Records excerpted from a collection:
● ● ●

-- ==== Sys2Proof/Proofs/ForwardedDestination.lean ====
section
/-! PROOFS. O35 fails: its clause for a service core says that the drain of a store changes no byte outside the store's own addresses. From the
Switch of a migration to its Release two addresses name one byte: that of the old frame is served in the new one (R199). A statement about
every state has also the state in which a queued store names the new frame, and the premise that no forwarding entry covers the store's
address is about entries whose source it is, not about those whose destination it is: the store changes what the old address reads as. -/

namespace Sys2Proof.Proofs

open Sys2Proof Sys2Proof.Machine Sys2Proof.Claims

/-- A page that has moved from the frame at 0x100000 to the one at 0x200000, and has not been released. -/
def movedPage : Fwd :=
  { src := 0x100000, dst := 0x200000, tenant := 0, ipa := 0, leafPa := 0, leafOld := 0, srcTier := 0, dstTier := 0, switched := true }

/-- A store of one byte to the page where it lies now. -/
def storeToMoved : SqEntry := .store (.mem (physXlat 0x200000)) [5]

/-- The machine at reset, but that the page has moved and service thread 0 has the store in its queue. -/
def storeAfterSwitch : State :=
  { State.reset with
    warps := [(0, { serviceWarp 0 with storeQ := [storeToMoved] })]
    fwds := [(0, movedPage)] }

/-- Every cache is empty. -/
theorem cachesOk_storeAfterSwitch : cachesOk storeAfterSwitch := by
  have tidyEmpty : tidy {} := ⟨rfl, nofun⟩
  exact ⟨fun _ => ⟨tidyEmpty, tidyEmpty⟩, fun _ _ => rfl, fun _ _ _ _ _ _ _ found => nomatch found⟩

/-- The byte of the old address is 0 before the drain. -/
theorem byteAt_before_storeAfterSwitch : storeAfterSwitch.byteAt 0x100000 = 0 := by decide

/-- It is the stored byte after the drain. -/
theorem byteAt_after_storeAfterSwitch {t : State} (h : exec (.storeQueueDrain 0) storeAfterSwitch = .next t) : t.byteAt 0x100000 = 5 := by
  have run : (match exec (.storeQueueDrain 0) storeAfterSwitch with
      | .next u => u.byteAt 0x100000
      | _ => 0) = 5 := by decide
  rwa [h] at run

/-- Refutes O35: a service thread's store to the new frame of a page between its Switch and its Release changes the byte of the old
address, which is not among the store's own. -/
theorem not_drainsAndReductions : ¬ Obligations.DrainsAndReductions := by
  rintro ⟨drains, -⟩
  obtain ⟨stores, -⟩ :=
    drains storeAfterSwitch 0 (physXlat 0x200000) [] rfl (by decide) rfl rfl (by decide) (by decide) cachesOk_storeAfterSwitch
  obtain ⟨-, fromService⟩ := stores [5] rfl
  obtain ⟨t, ran, -, -, bytes⟩ := fromService (by decide) (by decide) (by decide)
  have unchanged := bytes 0x100000
  rw [byteAt_after_storeAfterSwitch ran, byteAt_before_storeAfterSwitch] at unchanged
  exact absurd unchanged (by decide)

end Sys2Proof.Proofs
end

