-- ==== Sys2Proof/Proofs/KeptSteps.lean ====
section
/-! PROOFS. Every instruction and every device step keeps memory canonical and at most one dirty copy of a byte, and so does the step of the
machine (R103). -/

namespace Sys2Proof.Proofs

open Sys2Proof Sys2Proof.Machine Sys2Proof.Claims

-- One proof after another: proofs run side by side over a text of this length need more threads than the check has memory for.
set_option Elab.async false

section
variable {s0 s : State}

theorem Keeps.writeW {d : Fin 32} {pass : Nat} {v : Word} (ok : Keeps s0 s) : Keeps s0 (writeW s d pass v) := ok.setWarp

theorem Keeps.movwOp {i : Instr} {d : Fin 32} {f : LaneCx → Word} (ok : Keeps s0 s) : KeepsOut s0 (movwOp i d f s) := by
  unfold Machine.movwOp
  refine ok.laneMapPost fun _ ok => ?_
  split
  · exact ok.writeW
  · exact ok

theorem Keeps.execMovwLong {k : Ctl} {d : Fin 32} {b : OpB} {ty : Ty} (ok : Keeps s0 s) : KeepsOut s0 (execMovwLong k d b ty s) := ok.movwOp

theorem Keeps.execMovwLiteral {k : Ctl} {d : Fin 32} {lit : BitVec 32} {ty : Ty} (ok : Keeps s0 s) : KeepsOut s0 (execMovwLiteral k d lit ty s) :=
  ok.movwOp

theorem Keeps.execWmov {k : Ctl} {d : Fin 32} {a b : Src} (ok : Keeps s0 s) : KeepsOut s0 (execWmov k d a b s) := by
  unfold Machine.execWmov Machine.wmovOp
  refine ok.laneMapPost fun _ ok => ?_
  split
  · exact .ite (fun _ => ok.writeW) fun _ => ok
  · exact ok

theorem Keeps.execLand {k : Ctl} (ok : Keeps s0 s) : KeepsOut s0 (execLand k s) := by
  unfold Machine.execLand
  exact ok.laneMapPost fun _ ok => ok.foldl _ fun _ _ ok => ok.modThread

theorem Keeps.execCancel {k : Ctl} {kind : CancelKind} {a : Src} (ok : Keeps s0 s) : KeepsOut s0 (execCancel k kind a s) := by
  unfold Machine.execCancel
  exact ok.laneMapPost fun _ ok => ok.foldl _ fun _ _ ok => .ite (fun _ => ok) fun _ => ok.cancel

theorem Keeps.execYield {k : Ctl} (ok : Keeps s0 s) : KeepsOut s0 (execYield k s) :=
  ok.laneMapPost fun _ ok => .ite (fun _ => ok) fun _ => .ite (fun _ => ok.modThread) fun _ => ok.renumber

theorem Keeps.execUnpin {k : Ctl} {a : Src} {imm : BitVec 16} (ok : Keeps s0 s) : KeepsOut s0 (execUnpin k a imm s) :=
  ok.placeOnce fun _ _ ok => by
    dsimp only
    split
    · exact ok.page
    · exact ok.page.setPin

/-- EVERY INSTRUCTION AND EVERY DEVICE STEP keeps both invariants. -/
theorem Keeps.exec {i : Instr} (ok : Keeps s0 s) : KeepsOut s0 (exec i s) := by
  cases i with
  | iaddCompact | iaddLong | iaddLiteral | isubCompact | isubLong | isubLiteral | imulCompact | imulLong | imulLiteral | imulhCompact | imulhLong
  | imulhLiteral | imadLong | imadLiteral | idivCompact | idivLong | idivLiteral | iremCompact | iremLong | iremLiteral | iminCompact | iminLong
  | iminLiteral | imaxCompact | imaxLong | imaxLiteral | iabs | ineg | iaddcLong | iaddcLiteral | isubbLong | isubbLiteral | idot4Long
  | idot4Literal | andCompact | andLong | andLiteral | orCompact | orLong | orLiteral | xorCompact | xorLong | xorLiteral | lop3Long
  | lop3Literal | shlCompact | shlLong | shlLiteral | shrCompact | shrLong | shrLiteral | shraCompact | shraLong | shraLiteral | rotCompact
  | rotLong | rotLiteral | popc | clz | ctz | brev | bfxLong | bfxLiteral | bfiLong | bfiLiteral | prmtLong | prmtLiteral | icmpLong
  | icmpLiteral | fcmpLong | fcmpLiteral | fclass | selCompact | selLong | selLiteral | plop | ptog | gtop | movLong | movLiteral | faddCompact
  | faddLong | faddLiteral | fsubCompact | fsubLong | fsubLiteral | fmulCompact | fmulLong | fmulLiteral | ffmaLong | ffmaLiteral | fminCompact
  | fminLong | fminLiteral | fmaxCompact | fmaxLong | fmaxLiteral | fabs | fneg | fdivCompact | fdivLong | fdivLiteral | fsqrt | frcp | frsq
  | fsclLong | fsclLiteral | frnd | fdotLong | fdotLiteral | fsum | fex2 | flg2 | fsin | fcos | ftnh | cvt | pack | unpk | qblk | dqblk | rng
  | rngg | bcst | vote | wred | wscan | matchI | elect | braLong | braLiteral | brx | callLong | callLiteral | callx | ret | meetLong
  | meetLiteral | leaveLong | leaveLiteral | trap | nop | sleep | brkpt | rsb | rse | srd => exact ok.laneMap
  | movwLong => exact ok.execMovwLong
  | movwLiteral => exact ok.execMovwLiteral
  | wmov => exact ok.execWmov
  | exit => exact ok.laneFold fun _ _ ok => ok.exitLane
  | land => exact ok.execLand
  | yield => exact ok.execYield
  | shfl => exact ok.execShfl
  | ld => exact ok.memFold fun _ _ ok => ok.ldLane
  | st => exact ok.segStore fun _ ok => ok.queueFold fun _ ok => ok.memFold fun _ _ ok => ok.stLane
  | pref => exact ok.laneFold fun _ _ ok => ok.prefLane
  | ldl | lds | ldc => exact ok.laneFold fun _ _ ok => ok.scrLoadLane
  | stl | sts | stc => exact ok.scrStore
  | feset | feclr => exact ok.laneFold fun _ _ ok => ok.tagLane fun _ _ _ ok => ok.setTag
  | fetest => exact ok.laneFold fun _ _ ok => ok.tagLane fun _ _ _ ok => ok.modThread
  | lr => exact ok.memFold fun _ _ ok => ok.lrLane
  | sc => exact ok.execSc
  | atom | cas => exact ok.atomRun
  | red => exact ok.segStore fun _ ok => ok.queueFold fun _ ok => ok.memFold fun _ _ ok => ok.redLane
  | atoms | cass => exact ok.laneFold fun _ _ ok => ok.atomsLane
  | reds => exact ok.queueFold fun _ ok => ok.laneFold fun _ _ ok => ok.redsLane
  | fence => exact ok.segFence fun _ ok => ok.laneFold fun _ _ ok => ok.fenceLane
  | waitc => exact ok.laneFold fun _ _ ok => .ite (fun _ => ok) fun _ => ok
  | gpwait => exact ok.segOnce (fun _ => id) fun _ ok => ok.laneFold fun _ _ ok => ok.gpwaitLane
  | defer => exact ok.segStore fun _ ok => ok.laneFold fun _ _ ok => ok.deferLane
  | alloc => exact ok.execAlloc
  | free => exact ok.execFree
  | cpy | cpyz | gath | scat | put | coll | bkop | rowcp | rowz | clean | inval | flush => exact ok.postOp
  | mxp | wbld | acz | acld | acdrn | acchk => exact ok.mxOp
  | pin => exact ok.placeOnce fun _ _ ok => ok.pinLane
  | unpin => exact ok.execUnpin
  | hint => exact ok.placeOnce fun _ _ ok => ok.hintLane
  | migr => exact ok.placeOnce fun _ _ ok => ok.migrLane
  | taff => exact ok.execTaff
  | probe => exact ok.placeOnce fun _ _ ok => ok.probeLane
  | tlbi => exact ok.placeOnce fun _ _ ok => ok.tlbiLane
  | tlbsync => exact ok.placeOnce fun _ _ ok => .ite (fun _ => ok) fun _ => ok
  | launch => exact ok.segOnce (fun _ => id) fun _ ok => ok.memFold fun _ _ ok => ok.launchLane
  | cwait => exact ok.memFold fun _ _ ok => ok.cwaitLane
  | cancel => exact ok.execCancel
  | reord => exact ok.segStore fun _ ok => ok.laneFold fun _ _ ok => ok.reordLane
  | svc => exact ok.laneFold fun _ _ ok => .ite (fun _ => ok.callLane) fun _ => ok
  | hvc | sec => exact ok.laneFold fun _ _ ok => ok.callLane
  | swr => exact ok.laneFold fun _ _ ok => ok.swrLane
  | eret => exact ok.laneFold fun _ _ ok => ok.eretLane
  | coreStep => exact .next ok.coreStep
  | stallExpiry | sleepExpiry | resultLanding | reservationLapse => exact .next ok.modThread
  | waitTimeout => exact ok.execWaitTimeout
  | storeQueueDrain => exact .next ok.drainOne
  | cacheEviction => exact ok.execCacheEviction
  | lineInvalidation => exact ok.execLineInvalidation
  | homeRequest => exact .next ok.countReq
  | atomicAtHome => exact ok.execAtomicAtHome
  | replicaUpdate => exact ok.execReplicaUpdate
  | interruptTake => exact .next (.ite (fun _ => ok.takeInt) fun _ => ok)
  | timerInterruptPending => exact .next (.ite (fun _ => ok.refreshTimer) fun _ => ok)
  | ipisendWrite => exact .next (.ite (fun _ => ok.ipisend) fun _ => ok)
  | intpendClear => exact .next (.ite (fun _ => ok.clearPend) fun _ => ok)
  | launchAccept => exact .next ok.accept
  | launchReady => exact .next ok.makeReady
  | gangPlace => exact .next ok.placeNext
  | blockSave => exact .next ok.saveBlock
  | blockResume => exact .next ok.resume
  | warpRetire => exact .next (.ite (fun _ => ok.modWarp) fun _ => ok)
  | blockRetire => exact .next ok.retireBlock
  | launchFinish => exact .next ok.tryFinish
  | reorderIdleFlush => exact ok.execReorderIdleFlush
  | postingWindowStore => exact .next (ok.ofTenant fun ok => ok.postWindow)
  | postingFullCountRead => exact .next (ok.ofTenant fun ok => .ite (fun _ => Keeps.elsewhere ok.readFull) fun _ => ok)
  | tenantSuspend => exact .next (ok.ofTenant fun ok => ok.suspendTenant)
  | tenantResume => exact .next (ok.ofTenant fun ok => ok.resumeTenant)
  | tenantReset => exact .next (ok.ofTenant fun ok => ok.resetTenant)
  | coreownWrite => exact .next (.ite (fun _ => ok.writeCoreown) fun _ => ok)
  | l2wayWrite => exact .next (ok.ofTenant fun ok => ok.writeL2way)
  | placeTableWrite => exact .next (ok.ofTenant fun ok => ok.writePlace)
  | dscarveWrite => exact .next (ok.ofTenant fun ok => ok.writeCarve)
  | serviceThreadStart => exact .next (.ite (fun _ => ok.startService) fun _ => ok)
  | serviceThreadStop => exact .next (.ite (fun _ => ok.haltService) fun _ => ok)
  | poolEnable => exact .next (ok.ofPool fun ok => .ite (fun _ => ok) fun _ => ok.enablePool)
  | poolDisable => exact .next (ok.ofPool fun ok => .ite (fun _ => ok.disablePool) fun _ => ok)
  | perrRead => exact .next (ok.ofPool fun ok => Keeps.elsewhere ok.readPerr)
  | guylineReport => exact .next (.ite (fun _ => ok.foldl _ fun _ _ ok => ok.reportTenant) fun _ => ok)
  | gpseqAcknowledge => exact .next ok.acknowledge
  | gracePeriodDone => exact .next (ok.ofTenant fun ok => ok.graceStep)
  | backgroundGraceStart => exact .next (ok.ofTenant fun ok => ok.background)
  | deferredReturn => exact .next (ok.ofTenant fun ok => ok.returnDeferred)
  | poolEnablingFinished => exact .next (ok.ofPool fun ok => ok.finishEnable)
  | mxOwnershipGrant => exact ok.execMxOwnershipGrant
  | mxRequestBegin => exact .next ok.mxBegin
  | mxPassGrant => exact ok.execMxPassGrant
  | mxPassLanding => exact ok.execMxPassLanding
  | wbldChunkLanding => exact .next ok.wbldChunk
  | mxRequestComplete => exact .next ok.mxComplete
  | copyCompletion => exact .next (ok.runEop fun _ _ ok => ok.copyWork)
  | gatherCompletion | scatterCompletion => exact .next (ok.runEop fun _ _ ok => ok.gathWork)
  | bkopCompletion => exact ok.execBkopCompletion
  | rowOpCompletion => exact .next (ok.runEop fun _ _ ok => ok.rowWork)
  | cacheMaintCompletion => exact .next (ok.runEop fun _ _ ok => ok.maintWork)
  | putLanding => exact ok.execPutLanding
  | putAcknowledged => exact .next (ok.putAnswer fun _ _ ok => ok.putAck)
  | putRefused => exact .next (ok.putAnswer fun _ _ ok => ok.eopEnd)
  | putResponseTimeout | collResponseTimeout => exact .next (ok.sentEop fun _ _ ok => ok.eopEnd)
  | windowDisable => exact .next (.ite (fun _ => ok.writeWin) fun _ => ok)
  | collArrival => exact ok.execCollArrival
  | collAccepted => exact ok.execCollAccepted
  | collApply => exact .next ok.collApply
  | slotEnable => exact .next (.ite (fun _ => ok.writeLbctl) fun _ => ok)
  | slotDisable => exact ok.execSlotDisable
  | fabricRequestIn => exact ok.execFabricRequestIn
  | fabricResponseTimeout => exact ok.execFabricResponseTimeout
  | faultRecordResolve | faultRecordAbandon => exact .next (.ite (fun _ => ok.writeStatus) fun _ => ok)
  | faultReplay => exact .next (.ite (fun _ => ok.replay) fun _ => ok)
  | devdropRead | poolHeartbeat | platformConditionRestored | poolModuleRebuild => exact .next ok
  | migrationSwitch => exact .next ok.switchMove
  | migrationRelease => exact .next ok.releaseMove
  | accessCounterDecay | poolModuleLoss | lanternProvisioning | lanternAttestation | exitLatencyElapsed => exact .next (.ite (fun _ => ok) fun _ => ok)
  | migdecayWrite => exact .next ok.writeDecay
  | frfillPush => exact .next (.ite (fun _ => ok.pushFrame) fun _ => ok)
  | frretPop => exact .next (Keeps.elsewhere ok.popFrret)
  | poolAcquire => exact .next (.ite (fun _ => ok.poolAcquire) fun _ => ok)
  | poolRelease => exact .next (.ite (fun _ => ok.poolRelease) fun _ => ok)
  | poolPublish => exact ok.execPoolPublish
  | poolCommandDone => exact ok.execPoolCommandDone
  | poolstatRead => exact ok.execPoolstatRead
  | poolRevocation => exact ok.execPoolRevocation
  | poolHeartbeatLapse => exact ok.execPoolHeartbeatLapse
  | pairedSegmentCompare => exact .next ok.compareSegs
  | pairedCompareTimeout => exact .next ok.compareLate
  | eccError => exact ok.execEccError
  | gangRelaunch => exact .next ok.relaunch
  | selfTest => exact ok.execSelfTest
  | coldReset => exact .next ok.coldReset
  | warmReset => exact .next ok.warmReset
  | bootStageVerify => exact .next ok.bootStage
  | platformFaultAlarm => exact .next (.ite (fun _ => ok) fun _ => ok.alarm.onPolicy.broken)
  | protectiveShutdown => exact .next (.ite (fun _ => ok.shutDown) fun _ => ok)
  | tamperAlarm => exact .next ok.alarm.zeroise
  | glitchTemperatureAlarm => exact .next (.ite (fun _ => ok.alarm.zeroise) fun _ => ok.alarm.broken)
  | powerStateEntry => exact .next ok.powerDown
  | powerWake => exact .next ok.wake
  | lanternDebugHold => exact .next (.ite (fun _ => ok.modTenant) fun _ => ok)
  | lanternDebugRelease => exact .next (.ite (fun _ => Keeps.elsewhere ok.modTenant) fun _ => ok)
  | lanternFirmwareUpdate => exact .next (.ite (fun _ => ok) fun _ => ok.log)
  | lanternMainReset => exact ok.execLanternMainReset
  | lanternMonitorQuery => exact .next (Keeps.elsewhere ok.draw)
  | registerWrite => exact ok.execRegisterWrite
  | platformInterruptSignal => exact .next (.ite (fun _ => ok.signal) fun _ => ok)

● ● ●

INSTRUCTIONS TO FOLLOW: Take the lines from the start of the records through the line holding "have tidyEmpty : tidy", both included, and please print them exactly, with nothing else.

SOLUTION BELOW:
-- ==== Sys2Proof/Proofs/ForwardedDestination.lean ====
section
/-! PROOFS. O35 fails: its clause for a service core says that the drain of a store changes no byte outside the store's own addresses. From the
Switch of a migration to its Release two addresses name one byte: that of the old frame is served in the new one (R199). A statement about
every state has also the state in which a queued store names the new frame, and the premise that no forwarding entry covers the store's
address is about entries whose source it is, not about those whose destination it is: the store changes what the old address reads as. -/

namespace Sys2Proof.Proofs

open Sys2Proof Sys2Proof.Machine Sys2Proof.Claims

/-- A page that has moved from the frame at 0x100000 to the one at 0x200000, and has not been released. -/
def movedPage : Fwd :=
  { src := 0x100000, dst := 0x200000, tenant := 0, ipa := 0, leafPa := 0, leafOld := 0, srcTier := 0, dstTier := 0, switched := true }

/-- A store of one byte to the page where it lies now. -/
def storeToMoved : SqEntry := .store (.mem (physXlat 0x200000)) [5]

/-- The machine at reset, but that the page has moved and service thread 0 has the store in its queue. -/
def storeAfterSwitch : State :=
  { State.reset with
    warps := [(0, { serviceWarp 0 with storeQ := [storeToMoved] })]
    fwds := [(0, movedPage)] }

/-- Every cache is empty. -/
theorem cachesOk_storeAfterSwitch : cachesOk storeAfterSwitch := by
  have tidyEmpty : tidy {} := ⟨rfl, nofun⟩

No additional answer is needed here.